Le nouveau programme va s'étendre au-delà de la Chine

Olsen a annoncé qu'un nouveau programme s'élargira pour se concentrer sur la Russie, l'Iran, la Corée du Nord et d'autres pays, et aura une barre plus élevée pour les poursuites.

Jenny J. Lee, PhD, professeur au Centre d'étude de l'enseignement supérieur de l'Université d'Arizona à Tucson, estime que la fin de l'initiative chinoise est un bon début pour cesser de pointer du doigt les chercheurs d'origine chinoise et d'alimenter les craintes de collaboration.

"C'est certainement une étape bienvenue, mais on ne sait vraiment pas ce qui va changer au-delà de l'élargissement des pays qui seront examinés. Il est clair que des dommages ont déjà été causés."

L'année dernière, M. Lee s'est associé au Comité des 100, un groupe non partisan de leaders parmi les Américains d'origine chinoise dans le monde des affaires, du gouvernement, de l'université et des arts, pour réaliser une enquête nationale sur l'expérience de recherche des scientifiques dans 83 grandes universités américaines.

L'enquête a été menée auprès de professeurs, de boursiers post-doctoraux et d'étudiants diplômés afin de comparer les perceptions et les expériences des scientifiques d'origine chinoise et non chinoise.

L'enquête, réalisée entre mai et juillet 2021, a porté sur un échantillon final de 1 949 scientifiques.

Parmi les principales conclusions, il ressort qu'au cours des trois dernières années, 19,5 % des scientifiques chinois aux États-Unis et 11,9 % des scientifiques non chinois ont mis fin ou suspendu de manière inattendue leurs collaborations de recherche avec des scientifiques en Chine.

On a demandé à ceux qui avaient mis fin à leurs collaborations avec la Chine pourquoi ils s'étaient retirés.

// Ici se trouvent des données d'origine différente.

/-! ### One step of each instruction -/

/-- V42-1. -/
theorem test_hlt : after (at' 0x0B 0 State.reset.regs [0x01]) (fun t => (t.status, t.pc, t.regs)) =
    some (.halted, 0x0C, State.reset.regs) := by decide
/-- V41-4: HLT at the top of memory. -/
theorem test_hlt_wraps : after (at' 0xFF 0 State.reset.regs [0x01]) (fun t => (t.status, t.pc)) =
    some (.halted, 0x00) := by decide
/-- V42-2. -/
theorem test_prn : after (at' 9 0 #v[0x48, 0, 0, 0, 0, 0, 0, 0xF4] [0x47, 0x00]) (fun t => (t.out, t.pc)) =
    some ([⟨0, 72⟩], 0x0B) := by decide
/-- V42-4: an operand byte above 7. -/
theorem test_prn_masked : after (at' 6 0 #v[0x0B, 0, 0, 0, 0, 0, 0, 0x07] [0x47, 0x0F, 0x01]) (fun t => t.out) =
    some [⟨7, 7⟩] := by decide
/-- The text lines of V42-2 (R102). -/
theorem test_prn_line : OutputPair.line ⟨0, 72⟩ = "REGISTER: 0, VALUE: 72" ∧
    OutputPair.line ⟨7, 244⟩ = "REGISTER: 7, VALUE: 244" ∧ OutputPair.line ⟨3, 0⟩ = "REGISTER: 3, VALUE: 0" := by decide
/-- V43-1. -/
theorem test_ldi : after (at' 0 0 State.reset.regs [0x82, 0x07, 0x80]) (fun t => (t.reg 7, t.pc)) =
    some (0x80, 0x03) := by decide
/-- V41-5: an instruction across the top of memory. -/
theorem test_ldi_straddles : after { at' 0xFE 0 State.reset.regs [0x82, 0x02] with mem := [(0, 0x82), (0xFE, 0x82), (0xFF, 0x02)] }
    (fun t => (t.reg 2, t.pc)) = some (0x82, 0x01) := by decide
/-- V44-1. -/
theorem test_mul : after (at' 6 0 #v[8, 9, 0, 0, 0, 0, 0, 0xF4] [0xA2, 0, 1]) (fun t => (t.reg 0, t.reg 1, t.pc)) =
    some (72, 9, 9) := by decide
/-- V44-1: the square of 16 wraps to 0. -/
theorem test_mul_square : after (at' 0 0 #v[0, 0, 0x10, 0, 0, 0, 0, 0xF4] [0xA2, 2, 2]) (fun t => t.reg 2) =
    some 0 := by decide
/-- V44-2. -/
theorem test_add : after (at' 0 1 #v[0xFF, 2, 0, 0, 0, 0, 0, 0xF4] [0xA0, 0, 1]) (fun t => (t.reg 0, t.reg 1, t.fl)) =
    some (1, 2, 1) := by decide
/-- V44-2: the stack pointer as an ordinary register. -/
theorem test_add_sp : after (at' 0 0 #v[0, 2, 0, 0, 0, 0, 0, 0xF4] [0xA0, 7, 1]) (fun t => t.reg 7) =
    some 0xF6 := by decide
/-- V43-6: PUSH R7 stores the decremented pointer. -/
theorem test_push_sp : after (at' 0 0 State.reset.regs [0x45, 7]) (fun t => (t.reg 7, t.memRead 0xF3, t.pc)) =
    some (0xF3, 0xF3, 2) := by decide
/-- V43-8: the pointer wraps below 0. -/
theorem test_push_wraps : after (at' 6 0 #v[0xAB, 0, 0, 0, 0, 0, 0, 0] [0x45, 0]) (fun t => (t.reg 7, t.memRead 0xFF)) =
    some (0xFF, 0xAB) := by decide
/-- V43-3. -/
theorem test_pop : after { at' 10 0 #v[0, 0, 0, 0, 0, 0, 0, 0xF2] [0x46, 2] with mem := [(10, 0x46), (11, 2), (0xF2, 7)] }
    (fun t => (t.reg 2, t.reg 7, t.memRead 0xF2, t.pc)) = some (7, 0xF3, 7, 12) := by decide
/-- V43-7: POP R7 ends with the popped byte plus 1. -/
theorem test_pop_sp : after { at' 5 0 #v[9, 0, 0, 0, 0, 0, 0, 0xF3] [] with mem := [(5, 0x46), (6, 7), (0xF3, 9)] }
    (fun t => t.reg 7) = some 0x0A := by decide
/-- V44-3. -/
theorem test_cmp : after (at' 0 1 #v[0, 2, 0, 0, 0, 0, 0, 0xF4] [0xA7, 1, 3]) (fun t => (t.fl, t.pc)) =
    some (2, 3) := by decide
/-- V40-5: 0 against 0xFF is less, unsigned; nothing of the old flags stays. -/
theorem test_cmp_unsigned : after (at' 0 0xFF #v[0, 0xFF, 0, 0, 0, 0, 0, 0xF4] [0xA7, 0, 1]) (fun t => t.fl) =
    some 4 := by decide
/-- V45-1. -/
theorem test_jmp : after (at' 0x10 0 #v[0, 0, 0x40, 0, 0, 0, 0, 0xF4] [0x54, 2]) (fun t => t.pc) =
    some 0x40 := by decide
/-- V45-2. -/
theorem test_jeq : after (at' 0x12 1 #v[0, 0, 0, 0x17, 0, 0, 0, 0xF4] [0x55, 3]) (fun t => t.pc) =
    some 0x17 := by decide
/-- V45-4: the fall-through at the top of memory. -/
theorem test_jeq_wraps : after (at' 0xFE 0 #v[0, 0, 0, 0x17, 0, 0, 0, 0xF4] [0x55, 3]) (fun t => t.pc) =
    some 0x00 := by decide
/-- V45-3. -/
theorem test_jne : after (at' 0x1B 2 #v[0, 0, 0, 0, 0, 0x12, 0, 0xF4] [0x56, 5]) (fun t => t.pc) =
    some 0x12 := by decide
/-- V45-3: not taken. -/
theorem test_jne_falls_through : after (at' 0x1B 1 #v[0, 0, 0, 0, 0, 0x12, 0, 0xF4] [0x56, 5]) (fun t => t.pc) =
    some 0x1D := by decide
/-- V44-4. -/
theorem test_or : after (at' 0 0 #v[1, 2, 0, 0, 0, 0, 0, 0xF4] [0xAA, 0, 1]) (fun t => (t.reg 0, t.pc)) =
    some (3, 3) := by decide
/-- V44-4: the register copy. -/
theorem test_or_copies : after (at' 0 0 #v[0, 2, 0, 0, 0, 0, 0, 0xF4] [0xAA, 4, 1]) (fun t => t.reg 4) =
    some 2 := by decide
/-- V40-2: the ALU's SUB, driven directly. -/
theorem test_alu_sub : (aluApply .sub 0 1 (at' 0 0 #v[5, 7, 0, 0, 0, 0, 0, 0xF4] [])).reg 0 = 0xFE := by decide
/-- V41-3, its third step: 0xA1 is no SUB. -/
theorem test_unknown_opcode :
    after (at' 6 0 #v[5, 3, 0, 0, 0, 0, 0, 0xF4] [0xA1, 0, 1, 1]) (fun t => (t.status, t.fault, t.reg 0, t.pc)) =
      some (.faulted, some ⟨.unknownOpcode, 6, 0xA1⟩, 5, 6) := by decide
/-- Program P6: the empty program. -/
theorem test_empty_program :
    after (launched []) (fun t => (t.status, t.fault)) = some (.faulted, some ⟨.unknownOpcode, 0, 0⟩) := by decide

/-! ### Witnesses: for every statement with hypotheses, concrete values that meet all of them together -/

/-- LDI R0,8. -/
def ldiState : State := at' 0 0 State.reset.regs [0x82, 0, 8]
/-- A byte that is no opcode, at the top of memory. -/
def badState : State := at' 0xFF 0 State.reset.regs [0xA1]
/-- CMP R0,R1. -/
def cmpState : State := at' 0 0 State.reset.regs [0xA7, 0, 1]
/-- PUSH R0 with the stack pointer one past the next instruction's first byte (program P5). -/
def pushState : State := at' 6 0 #v[1, 0, 0, 0, 0, 0, 0, 9] [0x45, 0]
/-- PUSH R0 that stores over its own operand byte. -/
def pushOverState : State := at' 6 0 #v[1, 0, 0, 0, 0, 0, 0, 8] [0x45, 0]
/-- PRN R7. -/
def prnState : State := at' 9 0 State.reset.regs [0x47, 7]
/-- JMP R0 at the address that R0 holds (program P7). -/
def selfJumpState : State := at' 3 0 #v[3, 0, 0, 0, 0, 0, 0, 0xF4] [0x54, 0]
/-- HLT. -/
def hltState : State := at' 0 0 State.reset.regs [0x01]

theorem witness_launch_boundaries : ([] : List Byte).length ≤ 256 ∧ (List.replicate 256 (1 : Byte)).length ≤ 256 ∧
    256 < (List.replicate 257 (1 : Byte)).length := by
  simp only [List.length_replicate, List.length_nil]; omega
theorem witness_pattern_membership : Opcode.hlt ∈ [Opcode.hlt] ∧ Opcode.pop ∈ [Opcode.prn, .push, .pop] ∧
    Opcode.jne ∈ [Opcode.jmp, .jeq, .jne] ∧ Opcode.or ∈ [Opcode.ldi, .mul, .add, .cmp, .or] ∧ opc .or = opc .or := by decide
theorem witness_decoder_selection : decode 0x82 0 8 = .ok (.ldi 0 8) ∧ decode 0x82 255 255 = .ok (.ldi 255 255) := ⟨rfl, rfl⟩
theorem witness_unused_bytes : decode 0x01 0 0 = .ok .hlt ∧ ¬0 < (operandCount 0x01).toNat ∧
    decode 0x45 7 0 = .ok (.push 7) ∧ 0 < (operandCount 0x45).toNat ∧ ¬1 < (operandCount 0x45).toNat ∧
    decode 0x82 0 8 = .ok (.ldi 0 8) ∧ 1 < (operandCount 0x82).toNat :=
  ⟨rfl, by decide, rfl, by decide, by decide, rfl, by decide⟩
theorem witness_step_decoded : ldiState.status = .running ∧
    decode (ldiState.memRead ldiState.pc) (ldiState.memRead (ldiState.pc + 1)) (ldiState.memRead (ldiState.pc + 2)) =
      .ok (.ldi 0 8) := ⟨rfl, rfl⟩
/-- A two-byte instruction whose operand byte lies at address 0. -/
theorem witness_step_in_memory :
    let s : State := { State.reset with pc := 0xFF, mem := [(0, 7), (0xFF, 0x45)] }
    s.status = .running ∧
      ∀ (k : Nat) (v : Byte), (encode (.push 7))[k]? = some v → Memory.read s.mem ((s.pc.toNat + k) % 256) = v := by
  refine ⟨rfl, fun k v h => ?_⟩
  match k, h with
  | 0, h => simp only [encode] at h; cases h; decide
  | 1, h => simp only [encode] at h; cases h; decide
  | k + 2, h => simp [encode] at h
theorem witness_unregistered : badState.status = .running ∧ ∀ o : Opcode, badState.memRead badState.pc ≠ opc o :=
  ⟨rfl, fun o => by cases o <;> decide⟩
theorem witness_not_running : ({ State.reset with status := .halted } : State).status = .halted ∧
    ({ State.reset with status := .faulted } : State).status = .faulted ∧ Status.halted ≠ .running := by decide
theorem witness_running_step_ends : ldiState.status = .running ∧ hltState.status = .running ∧
    hltState.memRead hltState.pc = opc .hlt ∧ ldiState.memRead ldiState.pc ≠ opc .hlt := by decide
theorem witness_pc_follows : ldiState.status = .running ∧ ldiState.memRead ldiState.pc = opc .ldi ∧
    setsPc (ldiState.memRead ldiState.pc) = false ∧ selfJumpState.status = .running ∧
    selfJumpState.memRead selfJumpState.pc = opc .jmp ∧ setsPc (selfJumpState.memRead selfJumpState.pc) = true := by decide
theorem witness_flags_kept_and_written : (∃ t, step ldiState = .next t) ∧ ldiState.memRead ldiState.pc ≠ opc .cmp ∧
    (∃ t, step cmpState = .next t) ∧ cmpState.memRead cmpState.pc = opc .cmp :=
  ⟨⟨_, rfl⟩, by decide, ⟨_, rfl⟩, by decide⟩
theorem witness_memory_kept_and_written : (∃ t, step ldiState = .next t) ∧ ldiState.memRead ldiState.pc ≠ opc .push ∧
    (∃ t, step pushState = .next t) ∧ pushState.memRead pushState.pc = opc .push ∧ (0 : Byte) ≠ pushState.reg 7 - 1 :=
  ⟨⟨_, rfl⟩, by decide, ⟨_, rfl⟩, by decide, by decide⟩
theorem witness_register_written : (∃ t, step ldiState = .next t ∧ t.reg 0 ≠ ldiState.reg 0) ∧
    ∃ t, step pushState = .next t ∧ t.reg 7 ≠ pushState.reg 7 := ⟨⟨_, rfl, by decide⟩, ⟨_, rfl, by decide⟩⟩
theorem witness_output_kept_and_written : (∃ t, step ldiState = .next t) ∧ ldiState.memRead ldiState.pc ≠ opc .prn ∧
    (∃ t, step prnState = .next t) ∧ prnState.memRead prnState.pc = opc .prn :=
  ⟨⟨_, rfl⟩, by decide, ⟨_, rfl⟩, by decide⟩
theorem witness_other_flag_bits : (∃ t, step ldiState = .next t) ∧ (∃ t, step cmpState = .next t) ∧
    (0xFE : Byte).getLsbD 0 = ldiState.fl.getLsbD 0 ∧ (0xFE : Byte).getLsbD 0 = cmpState.fl.getLsbD 0 :=
  ⟨⟨_, rfl⟩, ⟨_, rfl⟩, by decide, by decide⟩
theorem witness_invariant_step : Inv ldiState ∧ (∃ t, step ldiState = .next t) ∧ Inv badState ∧
    (∃ t, step badState = .next t ∧ t.status = .faulted) ∧ Inv hltState ∧ ∃ t, step hltState = .next t ∧ t.status = .halted :=
  ⟨by decide, ⟨_, rfl⟩, by decide, ⟨_, rfl, rfl⟩, by decide, ⟨_, rfl, rfl⟩⟩
/-- A run from launch on which no CMP has executed, and one on which one has. -/
theorem witness_flags_run : (launch [0x82, 0, 8] = .next (launched [0x82, 0, 8]) ∧
      ∃ v, step (launched [0x82, 0, 8]) = .next v ∧ v.fl = 0x00 ∧ Reaches (launched [0x82, 0, 8]) v ∧ Reaches v v) ∧
    launch [0xA7, 0, 1] = .next (launched [0xA7, 0, 1]) ∧
      ∃ v, step (launched [0xA7, 0, 1]) = .next v ∧ v.fl = 0x01 :=
  ⟨⟨rfl, ⟨_, rfl, rfl, .step rfl (.refl _), .refl _⟩⟩, rfl, ⟨_, rfl, by decide⟩⟩
/-- The three outcomes of a comparison, at neighbouring and at extreme values. -/
theorem witness_comparison_outcomes :
    (at' 0 0 #v[5, 5, 0, 0, 0, 0, 0, 0] []).reg 0 = (at' 0 0 #v[5, 5, 0, 0, 0, 0, 0, 0] []).reg 1 ∧
    ((at' 0 0 #v[0x80, 0x7F, 0, 0, 0, 0, 0, 0] []).reg 1).toNat < ((at' 0 0 #v[0x80, 0x7F, 0, 0, 0, 0, 0, 0] []).reg 0).toNat ∧
    ((at' 0 0 #v[0, 0xFF, 0, 0, 0, 0, 0, 0] []).reg 0).toNat < ((at' 0 0 #v[0, 0xFF, 0, 0, 0, 0, 0, 0] []).reg 1).toNat := by
  decide
theorem witness_alu_result : (0 : RegIdx) ≠ 7 ∧ AluOp.sub ≠ .cmp ∧ AluOp.cmp = .cmp ∧
    State.reset.reg 0 = State.reset.reg 1 ∧ State.reset.reg 1 = State.reset.reg 2 := by decide
theorem witness_write_seen_by_fetch : (0xFF : Byte) ≠ 0x00 ∧ ldiState.pc = 0 ∧ ldiState.pc + 1 = 1 ∧ ldiState.pc + 2 = 2 := by
  decide
theorem witness_canonical_memories : Memory.wf [(0, 1), (0xFF, 2)] ∧
    ∀ addr : Byte, Memory.read [(0, 1), (0xFF, 2)] addr.toNat = Memory.read [(0, 1), (0xFF, 2)] addr.toNat :=
  ⟨by decide, fun _ => rfl⟩
theorem witness_push_frame : (0xFF : Byte) ≠ State.reset.reg 7 - 1 ∧ ridx 7 = 7 ∧ ridx 8 ≠ 7 := by decide
theorem witness_pop_registers : ridx 6 ≠ 7 ∧ ridx 7 = 7 ∧ ridx 0x0F = 7 := by decide
/-- A state that no run reaches (R17), with every bit of `fl` set: HLT leaves them. -/
theorem witness_flag_bits_kept :
    ∃ t, exec .hlt (at' 0 0xFF State.reset.regs []) = .next t ∧ 3 ≤ 7 ∧ t.fl.getLsbD 7 = true := ⟨_, rfl, by decide, by decide⟩
theorem witness_jump_flags : (at' 0 1 State.reset.regs []).fl.getLsbD 0 = true ∧
    (at' 0 4 State.reset.regs []).fl.getLsbD 0 = false := by decide
/-- A jump from the launch state to cell 0, which holds no registered opcode. -/
theorem witness_jump_into_unregistered : (Instr.jne 0 = .jmp 0 ∨ Instr.jne 0 = .jeq 0 ∨ Instr.jne 0 = .jne 0) ∧
    ∃ t, exec (.jne 0) State.reset = .next t ∧ t.status = .running ∧ ∀ o : Opcode, t.memRead t.pc ≠ opc o :=
  ⟨by decide, _, rfl, rfl, fun o => by cases o <;> decide⟩
theorem witness_ldi_prn_registers : (0 : Byte).toNat < 8 ∧ (7 : Byte).toNat < 8 := by decide
/-- Neither byte R7, the first, the second, and both, one of them a byte above 7. -/
theorem witness_push_pop_registers : (ridx 0 ≠ 7 ∧ ridx 6 ≠ 7) ∧ (ridx 7 = 7 ∧ ridx 0 ≠ 7) ∧ (ridx 1 ≠ 7 ∧ ridx 7 = 7) ∧
    ridx 7 = 7 ∧ ridx 0x0F = 7 := by decide
theorem witness_compare_then_jump :
    State.reset.reg (ridx 0) = State.reset.reg (ridx 1) ∧ State.reset.reg (ridx 0) ≠ State.reset.reg (ridx 7) := by decide
theorem witness_pushed_byte_fetched : pushState.status = .running ∧ pushState.memRead pushState.pc = opc .push ∧
    pushState.reg 7 - 1 = pushState.pc + 2 ∧ pushOverState.memRead pushOverState.pc = opc .push ∧
    pushOverState.reg 7 - 1 = pushOverState.pc + 1 := by decide
theorem witness_self_jump : selfJumpState.status = .running ∧ selfJumpState.memRead selfJumpState.pc = opc .jmp ∧
    selfJumpState.reg (ridx (selfJumpState.memRead (selfJumpState.pc + 1))) = selfJumpState.pc := by decide
theorem witness_run_loop_steps : ldiState.status = .running ∧ ∃ t, step ldiState = .next t ∧ t.reg 0 = 8 :=
  ⟨rfl, _, rfl, by decide⟩
theorem witness_run_loop_stopped : (runLoop 1 hltState).status ≠ .running := by decide
theorem witness_ends_of_runs : (∃ t, Reaches hltState t ∧ t.status = .halted) ∧ ∃ t, Reaches badState t ∧ t.status = .faulted :=
  ⟨⟨_, .step rfl (.refl _), rfl⟩, ⟨_, .step rfl (.refl _), rfl⟩⟩
theorem witness_word_placed : decodeTableWord 24 0x080082 = some (.ldi 0 8) ∧ decodeTableWord 8 0x01 = some .hlt := by decide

La plupart des scientifiques d'origine chinoise (78,5%) ont déclaré que leur éloignement était dû à l'initiative chinoise, contre 27,3% des scientifiques non chinois qui ont donné cette raison.

Les chercheurs ont également interrogé les ressortissants étrangers sur leurs intentions de rester aux États-Unis. Parmi les scientifiques non citoyens américains de l'échantillon, 42,1% des scientifiques d'origine chinoise ont répondu que les enquêtes du FBI et/ou l'initiative chinoise avaient affecté leurs projets de rester aux États-Unis, alors que seulement 7,1% des scientifiques non chinois ont donné cette réponse.

Selon Lee, les scientifiques, en conséquence directe de l'initiative chinoise, sont moins enclins à demander d'importantes subventions fédérales et moins enclins à collaborer avec la Chine.

"Nous savons qu'il s'agit de deux domaines où des percées se produisent - lorsque les scientifiques travaillent au-delà des frontières et qu'ils disposent des ressources nécessaires pour mener à bien leurs travaux, dit-elle.